On the other hand, the inverter control unit 430 controls to compensate for the harmonic component of the input voltage Vs from the input voltage detecting unit A, and based on the dc step voltage Vdc from the dc step voltage detecting unit B, dc < / RTI > Accordingly, the harmonic of the input current can be reduced in the motor 230 driving apparatus using a capacitor of a low capacity.

On the other hand, when the capacitor of a low capacity is used, the inverter control unit 430 compensates the harmonic component of the input voltage Vs while compensating the delay of the dc short-circuit voltage because the voltage across the dc short- . Hence, the harmonic of the input current can be reduced in the motor 230 driving apparatus.

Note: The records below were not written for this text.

-- ==== Sys2Proof/Machine/Reads.lean ====
section
/-! DEFINITION. The read accesses of mapped offsets: each returns a word and changes nothing of the cell
(R43, R106, R108, R110 to R112, R114 to R116). -/

namespace Sys2Proof.Machine

/-- A read that returns the word to the host. -/
def readReturns (v : Word) (s : State) : Result := .next (s.setRdata v)

/-- RD.STATE (R106). -/
def execRdState (n : BitVec 2) (s : State) : Result := readReturns (s.chainWord n) s

/-- RD.MSG (R108). -/
def execRdMsg (j : BitVec 4) (s : State) : Result := readReturns (s.msgWord j) s

/-- RD.CMD: CMD holds no value and reads 0 (R24, R110). -/
def execRdCmd (s : State) : Result := readReturns 0 s

/-- RD.STATUS: reading clears nothing (R111). -/
def execRdStatus (s : State) : Result := readReturns s.statusWord s

/-- RD.CTRL (R112). -/
def execRdCtrl (s : State) : Result := readReturns s.ctrlWord s

/-- RD.ID (R114). -/
def execRdId (s : State) : Result := readReturns idValue s

/-- RD.KROM (R115). -/
def execRdKrom (i : BitVec 6) (s : State) : Result := readReturns (krom i) s

/-- RD.SROM (R116). -/
def execRdSrom (i : BitVec 6) (s : State) : Result := readReturns (srom i) s

end Sys2Proof.Machine
end

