-- ==== Sys2Proof/Machine/Writes.lean ====
section
/-! DEFINITION. The write accesses of STATE, MSG and CTRL, and the writes to read-only registers
(R107, R109, R113, R117). WR.CMD is in Machine/Commands.lean. -/

namespace Sys2Proof.Machine

/-- WR.STATE (R107). -/
def execWrState (n : BitVec 2) (wdata : Word) (wstrb : Strobe) (s : State) : Result :=
  .next (guardedWrite wstrb (stateOffset n) (fun t => t.setChainWord n (mergeLanes (t.chainWord n) wdata wstrb)) s)

/-- WR.MSG (R109). -/
def execWrMsg (j : BitVec 4) (wdata : Word) (wstrb : Strobe) (s : State) : Result :=
  .next (guardedWrite wstrb (msgOffset j) (fun t => t.setMsgWord j (mergeLanes (t.msgWord j) wdata wstrb)) s)

/-- WR.CTRL: DIE and EIE take bits 0 and 1 where lane 0 is enabled; every other bit and lane is ignored (R23, R113). -/
def execWrCtrl (wdata : Word) (wstrb : Strobe) (s : State) : Result :=
  .next (if wstrb.getLsbD 0 then s.setCtrl (wdata.getLsbD 0) (wdata.getLsbD 1) else s)

/-- A write to a read-only register is BAD_ACCESS at its offset, whatever the data and the strobe (R117). -/
def rejectReadOnly (addr : Offset) (s : State) : Result := .next (rejectAccess .badAccess true addr s)

/-- WR.STATUS (R117). -/
def execWrStatus (_wdata : Word) (_wstrb : Strobe) (s : State) : Result := rejectReadOnly statusOffset s

/-- WR.ID (R117). -/
def execWrId (_wdata : Word) (_wstrb : Strobe) (s : State) : Result := rejectReadOnly idOffset s

/-- WR.KROM (R117). -/
def execWrKrom (i : BitVec 6) (_wdata : Word) (_wstrb : Strobe) (s : State) : Result := rejectReadOnly (kromOffset i) s

/-- WR.SROM (R117). -/
def execWrSrom (i : BitVec 6) (_wdata : Word) (_wstrb : Strobe) (s : State) : Result := rejectReadOnly (sromOffset i) s

end Sys2Proof.Machine
end

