-- ==== Sys2Proof/Laws/Step.lean ====
section
/-! SUPPORT. What the meanings, the agents and the step can do, said once: every instruction answers a next state, none looks
at the schedule, and the step splits on the schedule's first entry. -/

namespace Sys2Proof.Machine

/-- Every instruction answers a next state, in every state. -/
theorem exec_next (i : Instr) (s : State) : ∃ t, exec i s = .next t := by
  cases i
  case wrCmd wdata wstrb =>
    rcases execWrCmd_cases wdata wstrb s with h | h | h | h <;> exact ⟨_, h⟩
  case seqRound i => cases hb : s.busy <;> simp [exec, execSeqRound, hb]
  case seqFeedforward => cases hb : s.busy <;> simp [exec, execSeqFeedforward, hb]
  all_goals exact ⟨_, rfl⟩

/-- Recording an error does not look at the schedule. -/
theorem raiseError_setInputs (e : ErrCode) (addr : Offset) (s : State) (l : List Stimulus) :
    raiseError e addr (s.setInputs l) = (raiseError e addr s).setInputs l := by
  by_cases h : s.errcode = 0#4 <;> simp only [raiseError, State.setInputs_errcode, h, ↓reduceIte] <;> rfl

/-- Nor does a COMPRESS. -/
theorem startCompress_setInputs (s : State) (l : List Stimulus) :
    startCompress (s.setInputs l) = (startCompress s).setInputs l := by
  cases h : s.busy <;> simp only [startCompress, State.setInputs_busy, h, ↓reduceIte, raiseError_setInputs]
  rfl

/-- Nor does a guarded write whose write does not. -/
theorem guardedWrite_setInputs (wstrb : Strobe) (addr : Offset) (write : State → State) (s : State)
    (l : List Stimulus) (hw : write (s.setInputs l) = (write s).setInputs l) :
    guardedWrite wstrb addr write (s.setInputs l) = (guardedWrite wstrb addr write s).setInputs l := by
  by_cases hz : wstrb = 0#4
  · simp only [guardedWrite, hz, ↓reduceIte]
  · cases h : s.busy <;>
      simp only [guardedWrite, hz, State.setInputs_busy, h, Bool.false_eq_true, ↓reduceIte, raiseError_setInputs,
        hw]

/-- No instruction looks at the schedule or changes it. -/
theorem exec_setInputs {i : Instr} {s t : State} (h : exec i s = .next t) (l : List Stimulus) :
    exec i (s.setInputs l) = .next (t.setInputs l) := by
  cases i
  case accMisaligned we addr =>
    cases h; cases we
    · exact congrArg (fun u : State => Host.Outcome.next (u.setRdata 0)) (raiseError_setInputs ..)
    · exact congrArg Host.Outcome.next (raiseError_setInputs ..)
  case accUnmapped we addr =>
    cases h; cases we
    · exact congrArg (fun u : State => Host.Outcome.next (u.setRdata 0)) (raiseError_setInputs ..)
    · exact congrArg Host.Outcome.next (raiseError_setInputs ..)
  case wrState n wdata wstrb => cases h; exact congrArg Host.Outcome.next (guardedWrite_setInputs _ _ _ _ _ rfl)
  case wrMsg j wdata wstrb => cases h; exact congrArg Host.Outcome.next (guardedWrite_setInputs _ _ _ _ _ rfl)
  case wrCtrl wdata wstrb =>
    cases h
    cases hl : wstrb.getLsbD 0 <;> simp only [exec, execWrCtrl, hl, ↓reduceIte] <;> rfl
  case wrCmd wdata wstrb =>
    simp only [exec, execWrCmd, rejectCommand, raiseError_setInputs, startCompress_setInputs] at h ⊢
    by_cases h1 : wstrb ≠ 0b1111#4 ∨ wdata.extractLsb' 4 28 ≠ 0#28 ∨ 2 < (wdata.extractLsb' 0 4).toNat
    · rw [if_pos h1] at h ⊢; cases h; rfl
    · rw [if_neg h1] at h ⊢
      by_cases h2 : wdata.extractLsb' 0 4 = 0#4
      · rw [if_pos h2] at h ⊢; cases h; rfl
      · rw [if_neg h2] at h ⊢
        by_cases h3 : wdata.extractLsb' 0 4 = 1#4
        · rw [if_pos h3] at h ⊢; cases h; rfl
        · rw [if_neg h3] at h ⊢; cases h; rfl
  case compress => cases h; exact congrArg Host.Outcome.next (startCompress_setInputs ..)
  case seqRound i =>
    cases hb : s.busy <;> simp only [exec, execSeqRound, State.setInputs_busy, hb, ↓reduceIte] at h ⊢ <;>
      cases h <;> rfl
  case seqFeedforward =>
    cases hb : s.busy <;> simp only [exec, execSeqFeedforward, State.setInputs_busy, hb, ↓reduceIte] at h ⊢ <;>
      cases h <;> rfl
  case wrStatus => cases h; exact congrArg Host.Outcome.next (raiseError_setInputs ..)
  case wrId => cases h; exact congrArg Host.Outcome.next (raiseError_setInputs ..)
  case wrKrom => cases h; exact congrArg Host.Outcome.next (raiseError_setInputs ..)
  case wrSrom => cases h; exact congrArg Host.Outcome.next (raiseError_setInputs ..)
  case cmdIllegal => cases h; exact congrArg Host.Outcome.next (raiseError_setInputs ..)
  all_goals cases h; rfl

/-- The schedule is left as it was. -/
theorem exec_inputs {i : Instr} {s t : State} (h : exec i s = .next t) : t.inputs = s.inputs := by
  have h' := exec_setInputs h s.inputs
  rw [State.setInputs_self, h] at h'
  injection h' with h'
  rw [h']; rfl

/-! ### The step, by the schedule's first entry -/

theorem step_host {s : State} {a : Access} {rest : List Stimulus} (h : s.inputs = .host a :: rest) :
    step s = hostStep a (s.setInputs rest) := by simp [step, h]

theorem step_sequencer {s : State} {rest : List Stimulus} (h : s.inputs = .sequencer :: rest) :
    step s = sequencerStep (s.setInputs rest) := by simp [step, h]

theorem step_clock {s : State} {p : Pins} {rest : List Stimulus} (h : s.inputs = .clock p :: rest) :
    step s = clockEdge p (s.setInputs rest) := by simp [step, h]

theorem step_empty {s : State} (h : s.inputs = []) : step s = sequencerStep s := by simp [step, h]

/-- A sequencer step is no step, the round of RC, the feed-forward, or stuck (R63, R92). -/
theorem sequencerStep_cases (s : State) :
    (s.busy = false ∧ sequencerStep s = .next s) ∨
    (s.busy = true ∧ s.rc.toNat < 64 ∧ sequencerStep s = exec (.seqRound (s.rc.extractLsb' 0 6)) s) ∨
    (s.busy = true ∧ s.rc = 64#7 ∧ sequencerStep s = exec .seqFeedforward s) ∨
    (s.busy = true ∧ 64 < s.rc.toNat ∧ sequencerStep s = .fault .sequencerStuck) := by
  cases hb : s.busy
  · exact .inl ⟨rfl, by simp [sequencerStep, hb]⟩
  · rcases decodeSeq_cases s.rc with ⟨h, e⟩ | ⟨h, e⟩ | ⟨h, e⟩
    · exact .inr (.inl ⟨rfl, h, by simp [sequencerStep, hb, e]⟩)
    · exact .inr (.inr (.inl ⟨rfl, h, by simp [sequencerStep, hb, e]⟩))
    · exact .inr (.inr (.inr ⟨rfl, h, by simp [sequencerStep, hb, e]⟩))

/-- A host step answers a next state. -/
theorem hostStep_next (a : Access) (s : State) : ∃ t, hostStep a s = .next t := exec_next _ s

/-- A clock edge is a reset edge, or the access presented and then, if BUSY was 1, a sequencer step (R137, R142). -/
theorem clockEdge_cases (p : Pins) (s : State) :
    (p.rstN = false ∧ clockEdge p s = .next (resetEdge p s)) ∨
    (p.rstN = true ∧ ∃ t, (if p.valid then hostStep p.access s else .next s) = .next t ∧
      clockEdge p s = if s.busy then sequencerStep t else .next t) := by
  cases hr : p.rstN
  · exact .inl ⟨rfl, by simp [clockEdge, hr]⟩
  · refine .inr ⟨rfl, ?_⟩
    cases hv : p.valid
    · exact ⟨s, by simp, by simp [clockEdge, hr, hv, andThen]⟩
    · obtain ⟨t, ht⟩ := hostStep_next p.access s
      exact ⟨t, by simpa using ht, by simp [clockEdge, hr, hv, ht, andThen]⟩

end Sys2Proof.Machine
end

On the other hand, harmonics reduction of the input current can not be smoothly performed depending on the magnitude of the input current only by delay compensation of the dc step voltage. However, by compensating the harmonic component of the input voltage Vs and performing delay compensation of the dc step voltage, The harmonics of the input current can be stably reduced regardless of the magnitude of the current.

On the other hand, the inverter control unit 430 can compensate the harmonic component of the input voltage Vs and then perform the delay compensation of the dc step voltage. Hence, the harmonics of the input current can be reduced quickly.

On the other hand, the inverter control unit 430 controls the delay compensation value of the dc short-circuit voltage so that the larger the ripple of the ripple voltage becomes, the higher the harmonic of the input current can be stably reduced even if the capacitor of low capacity is used .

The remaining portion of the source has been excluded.